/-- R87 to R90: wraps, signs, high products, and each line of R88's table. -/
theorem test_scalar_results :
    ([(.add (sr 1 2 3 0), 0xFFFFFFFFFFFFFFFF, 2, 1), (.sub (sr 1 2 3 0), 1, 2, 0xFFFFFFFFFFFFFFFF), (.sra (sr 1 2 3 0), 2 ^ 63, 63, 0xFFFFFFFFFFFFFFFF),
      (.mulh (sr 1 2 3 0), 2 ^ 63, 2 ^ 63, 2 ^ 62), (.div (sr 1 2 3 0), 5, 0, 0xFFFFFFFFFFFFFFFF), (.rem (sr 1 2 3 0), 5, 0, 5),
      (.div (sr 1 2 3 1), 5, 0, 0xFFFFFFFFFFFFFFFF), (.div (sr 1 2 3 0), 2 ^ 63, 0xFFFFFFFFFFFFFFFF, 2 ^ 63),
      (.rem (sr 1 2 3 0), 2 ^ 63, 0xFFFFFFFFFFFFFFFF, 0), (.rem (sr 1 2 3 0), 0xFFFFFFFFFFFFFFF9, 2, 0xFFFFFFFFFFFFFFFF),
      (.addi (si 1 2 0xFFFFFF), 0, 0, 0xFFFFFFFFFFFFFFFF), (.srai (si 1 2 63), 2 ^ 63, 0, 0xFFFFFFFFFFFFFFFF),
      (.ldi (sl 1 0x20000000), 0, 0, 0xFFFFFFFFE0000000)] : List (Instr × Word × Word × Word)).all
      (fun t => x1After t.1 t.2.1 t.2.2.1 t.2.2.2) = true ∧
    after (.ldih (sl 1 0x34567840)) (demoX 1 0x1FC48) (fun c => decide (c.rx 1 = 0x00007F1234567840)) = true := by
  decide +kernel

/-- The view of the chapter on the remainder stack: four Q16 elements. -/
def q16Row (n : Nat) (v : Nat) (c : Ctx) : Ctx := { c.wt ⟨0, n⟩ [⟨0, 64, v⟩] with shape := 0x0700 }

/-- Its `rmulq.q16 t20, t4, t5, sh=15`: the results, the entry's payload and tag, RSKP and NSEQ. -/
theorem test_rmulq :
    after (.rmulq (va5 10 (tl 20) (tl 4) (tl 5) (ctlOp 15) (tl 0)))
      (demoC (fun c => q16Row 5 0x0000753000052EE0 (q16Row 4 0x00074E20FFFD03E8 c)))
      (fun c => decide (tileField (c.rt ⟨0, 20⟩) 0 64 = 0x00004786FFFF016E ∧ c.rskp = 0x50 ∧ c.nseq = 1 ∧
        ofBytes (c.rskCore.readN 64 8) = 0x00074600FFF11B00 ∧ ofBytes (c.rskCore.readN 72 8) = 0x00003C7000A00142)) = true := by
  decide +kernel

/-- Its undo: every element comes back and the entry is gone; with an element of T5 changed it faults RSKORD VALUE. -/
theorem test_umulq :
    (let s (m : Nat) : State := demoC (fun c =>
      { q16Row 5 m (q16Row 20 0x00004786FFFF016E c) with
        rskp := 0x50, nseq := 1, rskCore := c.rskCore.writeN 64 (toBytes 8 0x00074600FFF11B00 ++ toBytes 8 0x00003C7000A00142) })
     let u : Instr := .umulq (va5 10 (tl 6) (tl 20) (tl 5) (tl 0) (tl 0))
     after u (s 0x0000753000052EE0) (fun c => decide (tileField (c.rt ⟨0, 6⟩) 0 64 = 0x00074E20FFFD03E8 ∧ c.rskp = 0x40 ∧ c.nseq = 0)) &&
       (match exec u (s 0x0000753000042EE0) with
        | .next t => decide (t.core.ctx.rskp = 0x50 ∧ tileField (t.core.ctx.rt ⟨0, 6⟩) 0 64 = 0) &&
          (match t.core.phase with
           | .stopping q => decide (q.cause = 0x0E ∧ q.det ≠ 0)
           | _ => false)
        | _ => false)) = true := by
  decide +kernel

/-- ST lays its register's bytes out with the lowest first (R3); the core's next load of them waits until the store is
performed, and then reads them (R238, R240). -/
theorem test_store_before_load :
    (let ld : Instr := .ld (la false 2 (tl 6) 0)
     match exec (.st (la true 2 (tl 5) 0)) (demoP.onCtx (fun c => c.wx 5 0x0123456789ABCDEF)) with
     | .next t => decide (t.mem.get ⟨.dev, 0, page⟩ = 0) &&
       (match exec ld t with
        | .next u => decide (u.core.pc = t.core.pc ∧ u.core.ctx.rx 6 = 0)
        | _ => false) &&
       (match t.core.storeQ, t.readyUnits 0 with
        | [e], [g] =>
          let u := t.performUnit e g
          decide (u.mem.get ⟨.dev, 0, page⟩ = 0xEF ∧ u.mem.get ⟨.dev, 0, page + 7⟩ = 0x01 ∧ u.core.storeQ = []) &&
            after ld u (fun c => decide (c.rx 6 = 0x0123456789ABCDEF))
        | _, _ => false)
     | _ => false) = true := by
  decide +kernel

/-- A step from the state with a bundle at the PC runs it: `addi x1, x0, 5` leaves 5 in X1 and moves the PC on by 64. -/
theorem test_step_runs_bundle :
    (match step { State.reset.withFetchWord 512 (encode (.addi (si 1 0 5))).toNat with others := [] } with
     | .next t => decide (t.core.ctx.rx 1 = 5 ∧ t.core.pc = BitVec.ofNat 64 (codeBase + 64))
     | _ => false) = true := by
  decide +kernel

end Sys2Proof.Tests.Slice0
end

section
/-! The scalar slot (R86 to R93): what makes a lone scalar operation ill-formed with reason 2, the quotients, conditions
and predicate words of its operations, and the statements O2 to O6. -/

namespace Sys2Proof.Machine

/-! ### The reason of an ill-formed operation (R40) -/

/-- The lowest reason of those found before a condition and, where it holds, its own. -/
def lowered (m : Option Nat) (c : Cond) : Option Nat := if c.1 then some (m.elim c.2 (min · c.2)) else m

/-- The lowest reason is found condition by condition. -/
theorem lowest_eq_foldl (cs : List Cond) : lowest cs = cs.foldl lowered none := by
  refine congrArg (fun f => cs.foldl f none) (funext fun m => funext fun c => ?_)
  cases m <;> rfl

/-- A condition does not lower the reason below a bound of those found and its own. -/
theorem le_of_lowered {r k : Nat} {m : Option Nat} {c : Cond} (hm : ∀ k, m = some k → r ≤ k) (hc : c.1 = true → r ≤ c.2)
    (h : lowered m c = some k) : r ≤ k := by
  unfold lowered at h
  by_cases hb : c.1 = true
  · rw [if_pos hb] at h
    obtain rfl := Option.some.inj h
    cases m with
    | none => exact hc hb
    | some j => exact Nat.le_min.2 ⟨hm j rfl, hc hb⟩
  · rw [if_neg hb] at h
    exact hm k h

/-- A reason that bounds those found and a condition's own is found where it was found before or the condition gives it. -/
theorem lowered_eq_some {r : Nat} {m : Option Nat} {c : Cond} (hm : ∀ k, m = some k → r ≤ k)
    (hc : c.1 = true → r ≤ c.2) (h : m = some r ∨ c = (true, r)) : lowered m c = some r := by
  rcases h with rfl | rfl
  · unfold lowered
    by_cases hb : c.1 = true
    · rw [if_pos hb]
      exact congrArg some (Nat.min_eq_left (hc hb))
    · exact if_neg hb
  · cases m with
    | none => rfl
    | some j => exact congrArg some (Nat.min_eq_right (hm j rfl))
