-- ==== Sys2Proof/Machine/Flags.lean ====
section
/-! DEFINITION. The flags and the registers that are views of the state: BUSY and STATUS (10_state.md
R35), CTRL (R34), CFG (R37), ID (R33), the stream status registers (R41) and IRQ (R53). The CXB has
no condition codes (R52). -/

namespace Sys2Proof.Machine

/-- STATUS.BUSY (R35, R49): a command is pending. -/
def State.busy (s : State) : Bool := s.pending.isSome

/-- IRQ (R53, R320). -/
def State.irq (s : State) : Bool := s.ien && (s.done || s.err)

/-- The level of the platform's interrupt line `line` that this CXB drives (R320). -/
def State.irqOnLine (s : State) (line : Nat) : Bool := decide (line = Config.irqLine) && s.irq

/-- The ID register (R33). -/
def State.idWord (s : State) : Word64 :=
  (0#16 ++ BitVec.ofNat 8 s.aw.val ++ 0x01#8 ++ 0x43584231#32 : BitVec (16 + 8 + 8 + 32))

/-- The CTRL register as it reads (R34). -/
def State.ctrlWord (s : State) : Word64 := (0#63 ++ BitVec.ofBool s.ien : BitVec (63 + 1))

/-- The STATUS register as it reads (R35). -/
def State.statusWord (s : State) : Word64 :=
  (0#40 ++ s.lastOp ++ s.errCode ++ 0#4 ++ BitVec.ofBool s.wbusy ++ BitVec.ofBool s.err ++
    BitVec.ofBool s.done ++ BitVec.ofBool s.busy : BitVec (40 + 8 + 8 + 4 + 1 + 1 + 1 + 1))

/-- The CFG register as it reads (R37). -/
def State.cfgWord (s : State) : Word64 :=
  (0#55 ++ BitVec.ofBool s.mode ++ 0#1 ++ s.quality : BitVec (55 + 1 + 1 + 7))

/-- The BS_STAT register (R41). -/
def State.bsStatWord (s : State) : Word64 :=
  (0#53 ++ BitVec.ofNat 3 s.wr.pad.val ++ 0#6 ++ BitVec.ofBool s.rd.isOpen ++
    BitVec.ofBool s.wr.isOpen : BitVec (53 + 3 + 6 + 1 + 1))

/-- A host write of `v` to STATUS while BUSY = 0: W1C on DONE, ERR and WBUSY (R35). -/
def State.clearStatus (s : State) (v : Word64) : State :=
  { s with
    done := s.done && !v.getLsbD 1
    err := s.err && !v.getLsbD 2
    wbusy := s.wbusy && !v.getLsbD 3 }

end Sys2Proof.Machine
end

- To do -
Would you please reproduce every line from the one containing "(hc : c.1 = true → r ≤ c.2) (h" through the final line of the listing, and only those lines?

- Response -
    (hc : c.1 = true → r ≤ c.2) (h : m = some r ∨ c = (true, r)) : lowered m c = some r := by
  rcases h with rfl | rfl
  · unfold lowered
    by_cases hb : c.1 = true
    · rw [if_pos hb]
      exact congrArg some (Nat.min_eq_left (hc hb))
    · exact if_neg hb
  · cases m with
    | none => rfl
    | some j => exact congrArg some (Nat.min_eq_right (hm j rfl))
-- ==== Sys2Proof/Machine/Flags.lean ====
section
/-! DEFINITION. The flags and the registers that are views of the state: BUSY and STATUS (10_state.md
R35), CTRL (R34), CFG (R37), ID (R33), the stream status registers (R41) and IRQ (R53). The CXB has
no condition codes (R52). -/

namespace Sys2Proof.Machine

/-- STATUS.BUSY (R35, R49): a command is pending. -/
def State.busy (s : State) : Bool := s.pending.isSome

/-- IRQ (R53, R320). -/
def State.irq (s : State) : Bool := s.ien && (s.done || s.err)

/-- The level of the platform's interrupt line `line` that this CXB drives (R320). -/
def State.irqOnLine (s : State) (line : Nat) : Bool := decide (line = Config.irqLine) && s.irq

/-- The ID register (R33). -/
def State.idWord (s : State) : Word64 :=
  (0#16 ++ BitVec.ofNat 8 s.aw.val ++ 0x01#8 ++ 0x43584231#32 : BitVec (16 + 8 + 8 + 32))

/-- The CTRL register as it reads (R34). -/
def State.ctrlWord (s : State) : Word64 := (0#63 ++ BitVec.ofBool s.ien : BitVec (63 + 1))

/-- The STATUS register as it reads (R35). -/
def State.statusWord (s : State) : Word64 :=
  (0#40 ++ s.lastOp ++ s.errCode ++ 0#4 ++ BitVec.ofBool s.wbusy ++ BitVec.ofBool s.err ++
    BitVec.ofBool s.done ++ BitVec.ofBool s.busy : BitVec (40 + 8 + 8 + 4 + 1 + 1 + 1 + 1))

/-- The CFG register as it reads (R37). -/
def State.cfgWord (s : State) : Word64 :=
  (0#55 ++ BitVec.ofBool s.mode ++ 0#1 ++ s.quality : BitVec (55 + 1 + 1 + 7))

/-- The BS_STAT register (R41). -/
def State.bsStatWord (s : State) : Word64 :=
  (0#53 ++ BitVec.ofNat 3 s.wr.pad.val ++ 0#6 ++ BitVec.ofBool s.rd.isOpen ++
    BitVec.ofBool s.wr.isOpen : BitVec (53 + 3 + 6 + 1 + 1))

/-- A host write of `v` to STATUS while BUSY = 0: W1C on DONE, ERR and WBUSY (R35). -/
def State.clearStatus (s : State) (v : Word64) : State :=
  { s with
    done := s.done && !v.getLsbD 1
    err := s.err && !v.getLsbD 2
    wbusy := s.wbusy && !v.getLsbD 3 }

end Sys2Proof.Machine
end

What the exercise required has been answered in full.